By sundown they are twenty miles from the river crossing and Jessica knows the next two hours will tell if their pursuers have managed to cross the river. Going any further, she tells herself, isn't going to make any difference. She decides to take a spell and boil the billy.

Billy is in a lot of pain as she helps him down from the sulky and allows him to use her shoulder to steady himself as he hops on one leg off the track. She helps him lower himself to the ground with his back resting against the trunk of a boree tree. Jessica makes a fire of dry scrub and boils the billy. Making two strong mugs of sweet black tea, she hands one to him. She adds more twigs and a few dry branches from the boree and allows them to burn down, then puts the skillet on the hot ashes and cooks a thick slice of bacon, which she cuts into tiny squares so Billy can swallow them easily. She hollows out the centre of half a loaf and packs in the bacon pieces and then replaces the bread. It's the only way she can think to prepare a quick meal for this poor creature who has no teeth.

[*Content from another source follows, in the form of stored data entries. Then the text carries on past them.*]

@[simp] theorem State.answer_cmd (v : Option Word) : (s.answer v).cmd = s.cmd := rfl
@[simp] theorem State.answer_phase (v : Option Word) : (s.answer v).phase = s.phase := rfl
@[simp] theorem State.answer_done (v : Option Word) : (s.answer v).done = s.done := rfl
@[simp] theorem State.answer_err (v : Option Word) : (s.answer v).err = s.err := rfl
@[simp] theorem State.answer_ovr (v : Option Word) : (s.answer v).ovr = s.ovr := rfl
@[simp] theorem State.answer_errcode (v : Option Word) : (s.answer v).errcode = s.errcode := rfl
@[simp] theorem State.answer_errval (v : Option Word) : (s.answer v).errval = s.errval := rfl
@[simp] theorem State.answer_srcAddr (v : Option Word) : (s.answer v).srcAddr = s.srcAddr := rfl
@[simp] theorem State.answer_srcLen (v : Option Word) : (s.answer v).srcLen = s.srcLen := rfl
@[simp] theorem State.answer_dst0Addr (v : Option Word) : (s.answer v).dst0Addr = s.dst0Addr := rfl
@[simp] theorem State.answer_dst1Addr (v : Option Word) : (s.answer v).dst1Addr = s.dst1Addr := rfl
@[simp] theorem State.answer_outCount (v : Option Word) : (s.answer v).outCount = s.outCount := rfl
@[simp] theorem State.answer_doneIe (v : Option Word) : (s.answer v).doneIe = s.doneIe := rfl
@[simp] theorem State.answer_latched (v : Option Word) : (s.answer v).latched = s.latched := rfl
@[simp] theorem State.answer_mem (v : Option Word) : (s.answer v).mem = s.mem := rfl
@[simp] theorem State.answer_resetLine (v : Option Word) : (s.answer v).resetLine = s.resetLine := rfl
@[simp] theorem State.answer_platform (v : Option Word) : (s.answer v).platform = s.platform := rfl
@[simp] theorem State.answer_unobserved (v : Option Word) : (s.answer v).unobserved = s.unobserved := rfl
@[simp] theorem State.answer_hostDirty (v : Option Word) : (s.answer v).hostDirty = s.hostDirty := rfl
@[simp] theorem State.answer_hostStale (v : Option Word) : (s.answer v).hostStale = s.hostStale := rfl
@[simp] theorem State.answer_inputs (v : Option Word) : (s.answer v).inputs = s.inputs := rfl
@[simp] theorem State.answer_readData (v : Option Word) : (s.answer v).readData = v := rfl
@[simp] theorem State.answer_draws (v : Option Word) : (s.answer v).draws = s.draws := rfl

@[simp] theorem State.withInputs_cmd (q : List Input) : (s.withInputs q).cmd = s.cmd := rfl
@[simp] theorem State.withInputs_phase (q : List Input) : (s.withInputs q).phase = s.phase := rfl
@[simp] theorem State.withInputs_done (q : List Input) : (s.withInputs q).done = s.done := rfl
@[simp] theorem State.withInputs_err (q : List Input) : (s.withInputs q).err = s.err := rfl
@[simp] theorem State.withInputs_ovr (q : List Input) : (s.withInputs q).ovr = s.ovr := rfl
@[simp] theorem State.withInputs_errcode (q : List Input) : (s.withInputs q).errcode = s.errcode := rfl
@[simp] theorem State.withInputs_errval (q : List Input) : (s.withInputs q).errval = s.errval := rfl
@[simp] theorem State.withInputs_srcAddr (q : List Input) : (s.withInputs q).srcAddr = s.srcAddr := rfl
@[simp] theorem State.withInputs_srcLen (q : List Input) : (s.withInputs q).srcLen = s.srcLen := rfl
@[simp] theorem State.withInputs_dst0Addr (q : List Input) : (s.withInputs q).dst0Addr = s.dst0Addr := rfl
@[simp] theorem State.withInputs_dst1Addr (q : List Input) : (s.withInputs q).dst1Addr = s.dst1Addr := rfl
@[simp] theorem State.withInputs_outCount (q : List Input) : (s.withInputs q).outCount = s.outCount := rfl
@[simp] theorem State.withInputs_doneIe (q : List Input) : (s.withInputs q).doneIe = s.doneIe := rfl
@[simp] theorem State.withInputs_latched (q : List Input) : (s.withInputs q).latched = s.latched := rfl
@[simp] theorem State.withInputs_mem (q : List Input) : (s.withInputs q).mem = s.mem := rfl
@[simp] theorem State.withInputs_resetLine (q : List Input) : (s.withInputs q).resetLine = s.resetLine := rfl
@[simp] theorem State.withInputs_platform (q : List Input) : (s.withInputs q).platform = s.platform := rfl
@[simp] theorem State.withInputs_unobserved (q : List Input) : (s.withInputs q).unobserved = s.unobserved := rfl
@[simp] theorem State.withInputs_hostDirty (q : List Input) : (s.withInputs q).hostDirty = s.hostDirty := rfl
@[simp] theorem State.withInputs_hostStale (q : List Input) : (s.withInputs q).hostStale = s.hostStale := rfl
@[simp] theorem State.withInputs_inputs (q : List Input) : (s.withInputs q).inputs = q := rfl
@[simp] theorem State.withInputs_readData (q : List Input) : (s.withInputs q).readData = s.readData := rfl
@[simp] theorem State.withInputs_draws (q : List Input) : (s.withInputs q).draws = s.draws := rfl

@[simp] theorem State.withMem_cmd (m : Memory) : (s.withMem m).cmd = s.cmd := rfl
@[simp] theorem State.withMem_phase (m : Memory) : (s.withMem m).phase = s.phase := rfl
@[simp] theorem State.withMem_done (m : Memory) : (s.withMem m).done = s.done := rfl
@[simp] theorem State.withMem_err (m : Memory) : (s.withMem m).err = s.err := rfl
@[simp] theorem State.withMem_ovr (m : Memory) : (s.withMem m).ovr = s.ovr := rfl
@[simp] theorem State.withMem_errcode (m : Memory) : (s.withMem m).errcode = s.errcode := rfl
@[simp] theorem State.withMem_errval (m : Memory) : (s.withMem m).errval = s.errval := rfl
@[simp] theorem State.withMem_srcAddr (m : Memory) : (s.withMem m).srcAddr = s.srcAddr := rfl
@[simp] theorem State.withMem_srcLen (m : Memory) : (s.withMem m).srcLen = s.srcLen := rfl
@[simp] theorem State.withMem_dst0Addr (m : Memory) : (s.withMem m).dst0Addr = s.dst0Addr := rfl
@[simp] theorem State.withMem_dst1Addr (m : Memory) : (s.withMem m).dst1Addr = s.dst1Addr := rfl
@[simp] theorem State.withMem_outCount (m : Memory) : (s.withMem m).outCount = s.outCount := rfl
@[simp] theorem State.withMem_doneIe (m : Memory) : (s.withMem m).doneIe = s.doneIe := rfl
@[simp] theorem State.withMem_latched (m : Memory) : (s.withMem m).latched = s.latched := rfl
@[simp] theorem State.withMem_mem (m : Memory) : (s.withMem m).mem = m := rfl
@[simp] theorem State.withMem_resetLine (m : Memory) : (s.withMem m).resetLine = s.resetLine := rfl
@[simp] theorem State.withMem_platform (m : Memory) : (s.withMem m).platform = s.platform := rfl
@[simp] theorem State.withMem_unobserved (m : Memory) : (s.withMem m).unobserved = s.unobserved := rfl
@[simp] theorem State.withMem_hostDirty (m : Memory) : (s.withMem m).hostDirty = s.hostDirty := rfl
@[simp] theorem State.withMem_hostStale (m : Memory) : (s.withMem m).hostStale = s.hostStale := rfl
@[simp] theorem State.withMem_inputs (m : Memory) : (s.withMem m).inputs = s.inputs := rfl
@[simp] theorem State.withMem_readData (m : Memory) : (s.withMem m).readData = s.readData := rfl
@[simp] theorem State.withMem_draws (m : Memory) : (s.withMem m).draws = s.draws := rfl

@[simp] theorem State.useDraws_cmd (n : Nat) : (s.useDraws n).cmd = s.cmd := rfl
@[simp] theorem State.useDraws_phase (n : Nat) : (s.useDraws n).phase = s.phase := rfl
@[simp] theorem State.useDraws_done (n : Nat) : (s.useDraws n).done = s.done := rfl
@[simp] theorem State.useDraws_err (n : Nat) : (s.useDraws n).err = s.err := rfl
@[simp] theorem State.useDraws_ovr (n : Nat) : (s.useDraws n).ovr = s.ovr := rfl
@[simp] theorem State.useDraws_errcode (n : Nat) : (s.useDraws n).errcode = s.errcode := rfl
@[simp] theorem State.useDraws_errval (n : Nat) : (s.useDraws n).errval = s.errval := rfl
@[simp] theorem State.useDraws_srcAddr (n : Nat) : (s.useDraws n).srcAddr = s.srcAddr := rfl
@[simp] theorem State.useDraws_srcLen (n : Nat) : (s.useDraws n).srcLen = s.srcLen := rfl
@[simp] theorem State.useDraws_dst0Addr (n : Nat) : (s.useDraws n).dst0Addr = s.dst0Addr := rfl
@[simp] theorem State.useDraws_dst1Addr (n : Nat) : (s.useDraws n).dst1Addr = s.dst1Addr := rfl
@[simp] theorem State.useDraws_outCount (n : Nat) : (s.useDraws n).outCount = s.outCount := rfl
@[simp] theorem State.useDraws_doneIe (n : Nat) : (s.useDraws n).doneIe = s.doneIe := rfl
@[simp] theorem State.useDraws_latched (n : Nat) : (s.useDraws n).latched = s.latched := rfl
@[simp] theorem State.useDraws_mem (n : Nat) : (s.useDraws n).mem = s.mem := rfl
@[simp] theorem State.useDraws_resetLine (n : Nat) : (s.useDraws n).resetLine = s.resetLine := rfl
@[simp] theorem State.useDraws_platform (n : Nat) : (s.useDraws n).platform = s.platform := rfl
@[simp] theorem State.useDraws_unobserved (n : Nat) : (s.useDraws n).unobserved = s.unobserved := rfl
@[simp] theorem State.useDraws_hostDirty (n : Nat) : (s.useDraws n).hostDirty = s.hostDirty := rfl
@[simp] theorem State.useDraws_hostStale (n : Nat) : (s.useDraws n).hostStale = s.hostStale := rfl
@[simp] theorem State.useDraws_inputs (n : Nat) : (s.useDraws n).inputs = s.inputs := rfl
@[simp] theorem State.useDraws_readData (n : Nat) : (s.useDraws n).readData = s.readData := rfl
@[simp] theorem State.useDraws_draws (n : Nat) : (s.useDraws n).draws = s.draws + n := rfl

@[simp] theorem State.withMarks_cmd (dirty stale : List Addr) : (s.withMarks dirty stale).cmd = s.cmd := rfl
@[simp] theorem State.withMarks_phase (dirty stale : List Addr) : (s.withMarks dirty stale).phase = s.phase := rfl
@[simp] theorem State.withMarks_done (dirty stale : List Addr) : (s.withMarks dirty stale).done = s.done := rfl
@[simp] theorem State.withMarks_err (dirty stale : List Addr) : (s.withMarks dirty stale).err = s.err := rfl
@[simp] theorem State.withMarks_ovr (dirty stale : List Addr) : (s.withMarks dirty stale).ovr = s.ovr := rfl
@[simp] theorem State.withMarks_errcode (dirty stale : List Addr) :
    (s.withMarks dirty stale).errcode = s.errcode := rfl
@[simp] theorem State.withMarks_errval (dirty stale : List Addr) : (s.withMarks dirty stale).errval = s.errval := rfl
@[simp] theorem State.withMarks_srcAddr (dirty stale : List Addr) :
    (s.withMarks dirty stale).srcAddr = s.srcAddr := rfl
@[simp] theorem State.withMarks_srcLen (dirty stale : List Addr) : (s.withMarks dirty stale).srcLen = s.srcLen := rfl
@[simp] theorem State.withMarks_dst0Addr (dirty stale : List Addr) :
    (s.withMarks dirty stale).dst0Addr = s.dst0Addr := rfl
@[simp] theorem State.withMarks_dst1Addr (dirty stale : List Addr) :
    (s.withMarks dirty stale).dst1Addr = s.dst1Addr := rfl
@[simp] theorem State.withMarks_outCount (dirty stale : List Addr) :
    (s.withMarks dirty stale).outCount = s.outCount := rfl
@[simp] theorem State.withMarks_doneIe (dirty stale : List Addr) : (s.withMarks dirty stale).doneIe = s.doneIe := rfl
@[simp] theorem State.withMarks_latched (dirty stale : List Addr) :
    (s.withMarks dirty stale).latched = s.latched := rfl
@[simp] theorem State.withMarks_mem (dirty stale : List Addr) : (s.withMarks dirty stale).mem = s.mem := rfl
@[simp] theorem State.withMarks_resetLine (dirty stale : List Addr) :
    (s.withMarks dirty stale).resetLine = s.resetLine := rfl
@[simp] theorem State.withMarks_platform (dirty stale : List Addr) :
    (s.withMarks dirty stale).platform = s.platform := rfl
@[simp] theorem State.withMarks_unobserved (dirty stale : List Addr) :
    (s.withMarks dirty stale).unobserved = s.unobserved := rfl
@[simp] theorem State.withMarks_hostDirty (dirty stale : List Addr) :
    (s.withMarks dirty stale).hostDirty = dirty := rfl
@[simp] theorem State.withMarks_hostStale (dirty stale : List Addr) :
    (s.withMarks dirty stale).hostStale = stale := rfl
@[simp] theorem State.withMarks_inputs (dirty stale : List Addr) : (s.withMarks dirty stale).inputs = s.inputs := rfl
@[simp] theorem State.withMarks_readData (dirty stale : List Addr) :
    (s.withMarks dirty stale).readData = s.readData := rfl
@[simp] theorem State.withMarks_draws (dirty stale : List Addr) : (s.withMarks dirty stale).draws = s.draws := rfl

Jessica tries to sound cheerful as she hands the bread and bacon to him. ‘There you go, Billy, eat it all up now. I doubt there'll be much more coming your way till mornin', mate. When we make camp tonight, I won't have the strength to cook and you'll have to settle for dry rations, a bit o' bread maybe, eh?'

Billy snatches at the bread and bacon, grunting as he tears at it with his fingers, cramming pieces into his mouth as fast as he can manage, softening the bread with gulps of tea. Then Jessica sits on her haunches and eats a little of the bread and drinks her tea and wonders if this is the last supper for poor Billy Simple.

She is dog-tired and the thought that the mob may have made it across the river makes her want to cry. She tells herself that Billy is her charge and she must deliver him to the police magistrate. She cannot bear the thought of failing, of seeing him gunned down short.